*Work instruction*. Only the lines from the beginning of the data below through the line containing "unfold State.popStream; dsimp" belong in the response, each copied exactly.

(Data excerpts)
@[simp] theorem keepsOut_execXcSync {wd : Watched} (t : Trig) (s : State) (h : Keeps wd s.watched) :
    KeepsOut (execXcSync t s) wd := keepsOut_short _ _ _ h (fun _ => by simp [h])

@[simp] theorem watched_popStream (s : State) (x : OpSrc) : (State.popStream s x).1.watched = s.watched := by
  unfold State.popStream; dsimp only; (repeat' split) <;> simp

@[simp] theorem keepsOut_execVxShape {wd : Watched} (w : VWord) (s : State) (h : Keeps wd s.watched) :
    KeepsOut (execVxShape w s) wd := by
  unfold execVxShape; dsimp only; (repeat' split) <;> simp [h]

@[simp] theorem watched_popShort (s : State) (all : Bool) (x : OpSrc) : (State.popShort s all x).watched = s.watched := by
  unfold State.popShort; (repeat' split) <;> simp

theorem watched_popChunk {s : State} {all : Bool} {ahead : List OpSrc} {v : VOp} {x : OpSrc} {l : Lay} {n j : Nat}
    {r : State × OpSrc × List Elem × U32} (h : s.popChunk all ahead v x l n j = some r) : r.1.watched = s.watched := by
  unfold State.popChunk at h
  split at h
  · simp only [Option.some.injEq] at h; subst h; rfl
  · dsimp only at h
    split at h
    · simp only [Option.some.injEq] at h; subst h; rfl
    · simp only [Option.map_eq_some_iff] at h
      obtain ⟨_, _, h⟩ := h
      subst h; simp

@[simp] theorem watched_vxPop (s : State) (all : Bool) (ahead : List OpSrc) (v : VOp) (j : Nat) :
    (State.vxPop s all ahead v j).1.watched = s.watched := by
  unfold State.vxPop
  split
  · simp
  · rename_i h1
    dsimp only
    split
    · rw [watched_popShort]; exact watched_popChunk h1
    · rename_i h2; exact (watched_popChunk h2).trans (watched_popChunk h1)

theorem watched_foldl1 {α β : Type} (f : State × β → α → State × β) (h : ∀ p x, (f p x).1.watched = p.1.watched) (l : List α)
    (p : State × β) : (l.foldl f p).1.watched = p.1.watched := by
  induction l generalizing p with
  | nil => rfl
  | cons x l ih => simp [ih, h]

@[simp] theorem watched_vxStep (s : State) (all : Bool) (ahead : List OpSrc) (v : VOp) :
    (State.vxStep s all ahead v).1.watched = s.watched := by
  unfold State.vxStep
  split
  · rfl
  · exact watched_foldl1 _ (fun _ _ => by simp) _ _

@[simp] theorem keeps_vxWindows {wd : Watched} (s : State) (all : Bool) (v : VOp) (h : Keeps wd s.watched) :
    Keeps wd (State.vxWindows s all v).watched := by
  unfold State.vxWindows; exact keeps_ite h (keeps_windowsMet _ _ _ h)

@[simp] theorem keeps_vxReads {wd : Watched} (s : State) (all : Bool) (h : Keeps wd s.watched) :
    Keeps wd (State.vxReads s all).watched := by
  unfold State.vxReads
  rw [watched_updMe]
  exact keeps_foldl1 _ (fun p v g => by
    show Keeps wd (State.vxStep _ _ _ _).1.watched
    rw [watched_vxStep]; exact keeps_vxWindows _ _ _ g) _ _ h

@[simp] theorem watched_updAcc (s : State) (id : Nat) (f : Access → Access) : (State.updAcc s id f).watched = s.watched :=
    rfl

@[simp] theorem watched_pushTo (s : State) (k : Nat) (ls : List (List Byte × U16)) :
    (State.pushTo s k ls).watched = s.watched := by
  unfold State.pushTo; dsimp only; (repeat' split) <;> simp

@[simp] theorem watched_poisonRead (s : State) (b : Bool) : (State.poisonRead s b).watched = s.watched := by
  unfold State.poisonRead; split <;> simp

@[simp] theorem watched_lsTile (s : State) (x : LsVec) (j : Nat) : (State.lsTile s x j).watched = s.watched :=
    by simp [State.lsTile]

@[simp] theorem watched_lsDeliver (s : State) (x : LsVec) : (State.lsDeliver s x).1.watched = s.watched := by
  unfold State.lsDeliver; dsimp only; (repeat' split) <;> simp

@[simp] theorem keeps_bindStream {wd : Watched} (s : State) (z a : Nat) (h : Keeps wd s.watched) :
    Keeps wd (State.bindStream s z a).watched := by
  unfold State.bindStream; rw [watched_updMe]; exact keeps_windowsMet _ _ _ h

@[simp] theorem keepsOut_execQCfg {wd : Watched} (t : Trig) (s : State) (h : Keeps wd s.watched) :
    KeepsOut (execQCfg t s) wd := by simp [execQCfg, h]

@[simp] theorem keepsOut_execQClr {wd : Watched} (t : Trig) (s : State) (h : Keeps wd s.watched) :
    KeepsOut (execQClr t s) wd := by simp [execQClr, h]

@[simp] theorem keepsOut_execQCnt {wd : Watched} (t : Trig) (s : State) (h : Keeps wd s.watched) :
    KeepsOut (execQCnt t s) wd := by simp [execQCnt, h]

@[simp] theorem keepsOut_execQLink {wd : Watched} (t : Trig) (s : State) (h : Keeps wd s.watched) :
    KeepsOut (execQLink t s) wd := keepsOut_short _ _ _ h (fun _ => by simp [h])

@[simp] theorem keepsOut_execZSet {wd : Watched} (t : Trig) (s : State) (h : Keeps wd s.watched) :
    KeepsOut (execZSet t s) wd := by simp [execZSet, h]

@[simp] theorem keepsOut_execZRst {wd : Watched} (t : Trig) (s : State) (h : Keeps wd s.watched) :
    KeepsOut (execZRst t s) wd := by simp [execZRst, h]

@[simp] theorem keepsOut_execZPos {wd : Watched} (t : Trig) (s : State) (h : Keeps wd s.watched) :
    KeepsOut (execZPos t s) wd := by simp [execZPos, h]

@[simp] theorem keeps_startVer {wd : Watched} (s : State) (opc lat occ draws : Nat) (t : U64) (h : Keeps wd s.watched) :
    Keeps wd (State.startVer s opc lat occ draws t).watched := by
  unfold State.startVer; rw [watched_updMe]; exact keeps_windowsMet _ _ _ h

@[simp] theorem watched_verWrite (s : State) (a : Nat) (xs : List Val) : (State.verWrite s a xs).watched = s.watched :=
    by simp [State.verWrite]

@[simp] theorem watched_landVer (s : State) (o : VerOp) : (State.landVer s o).watched = s.watched := by
  unfold State.landVer; dsimp only; (repeat' split) <;> simp

@[simp] theorem keepsOut_execVerCfg {wd : Watched} (t : Trig) (s : State) (h : Keeps wd s.watched) :
    KeepsOut (execVerCfg t s) wd := by
  unfold execVerCfg
  repeat' first
    | assumption
    | (simp (maxDischargeDepth := 12) [*]; done)
    | refine keepsOut_short _ _ _ (by assumption) (fun _ => ?_)
    | refine keeps_foldl _ (fun _ _ _ => ?_) _ _ ?_
    | refine keeps_foldl1 _ (fun _ _ _ => ?_) _ _ ?_
    | split
    | dsimp only
    | simp only [watched_parts]
    | simp

@[simp] theorem keepsOut_execVerCand {wd : Watched} (t : Trig) (s : State) (h : Keeps wd s.watched) :
    KeepsOut (execVerCand t s) wd := by
  unfold execVerCand
  repeat' first
    | assumption
    | (simp (maxDischargeDepth := 12) [*]; done)
    | refine keepsOut_short _ _ _ (by assumption) (fun _ => ?_)
    | refine keeps_foldl _ (fun _ _ _ => ?_) _ _ ?_
    | refine keeps_foldl1 _ (fun _ _ _ => ?_) _ _ ?_
    | split
    | dsimp only
    | simp only [watched_parts]
    | simp

@[simp] theorem keepsOut_execVerChk {wd : Watched} (t : Trig) (s : State) (h : Keeps wd s.watched) :
    KeepsOut (execVerChk t s) wd := by
  unfold execVerChk
  repeat' first
    | assumption
    | (simp (maxDischargeDepth := 12) [*]; done)
    | refine keepsOut_short _ _ _ (by assumption) (fun _ => ?_)
    | refine keeps_foldl _ (fun _ _ _ => ?_) _ _ ?_
    | refine keeps_foldl1 _ (fun _ _ _ => ?_) _ _ ?_
    | split
    | dsimp only
    | simp only [watched_parts]
    | simp

@[simp] theorem keepsOut_execVerFin {wd : Watched} (t : Trig) (s : State) (h : Keeps wd s.watched) :
    KeepsOut (execVerFin t s) wd := by
  unfold execVerFin
  repeat' first
    | assumption
    | (simp (maxDischargeDepth := 12) [*]; done)
    | refine keepsOut_short _ _ _ (by assumption) (fun _ => ?_)
    | refine keeps_foldl _ (fun _ _ _ => ?_) _ _ ?_
    | refine keeps_foldl1 _ (fun _ _ _ => ?_) _ _ ?_
    | split
    | dsimp only
    | simp only [watched_parts]
    | simp

@[simp] theorem keepsOut_execVerSetf {wd : Watched} (t : Trig) (s : State) (h : Keeps wd s.watched) :
    KeepsOut (execVerSetf t s) wd := by
  unfold execVerSetf
  repeat' first
    | assumption
    | (simp (maxDischargeDepth := 12) [*]; done)
    | refine keepsOut_short _ _ _ (by assumption) (fun _ => ?_)
    | refine keeps_foldl _ (fun _ _ _ => ?_) _ _ ?_
    | refine keeps_foldl1 _ (fun _ _ _ => ?_) _ _ ?_
    | split
    | dsimp only
    | simp only [watched_parts]
    | simp

@[simp] theorem keepsOut_execVerStop {wd : Watched} (t : Trig) (s : State) (h : Keeps wd s.watched) :
    KeepsOut (execVerStop t s) wd := by
  unfold execVerStop
  repeat' first
    | assumption
    | (simp (maxDischargeDepth := 12) [*]; done)
    | refine keepsOut_short _ _ _ (by assumption) (fun _ => ?_)
    | refine keeps_foldl _ (fun _ _ _ => ?_) _ _ ?_
    | refine keeps_foldl1 _ (fun _ _ _ => ?_) _ _ ?_
    | split
    | dsimp only
    | simp only [watched_parts]
    | simp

*Exercise response*.
@[simp] theorem keepsOut_execXcSync {wd : Watched} (t : Trig) (s : State) (h : Keeps wd s.watched) :
    KeepsOut (execXcSync t s) wd := keepsOut_short _ _ _ h (fun _ => by simp [h])

@[simp] theorem watched_popStream (s : State) (x : OpSrc) : (State.popStream s x).1.watched = s.watched := by
  unfold State.popStream; dsimp only; (repeat' split) <;> simp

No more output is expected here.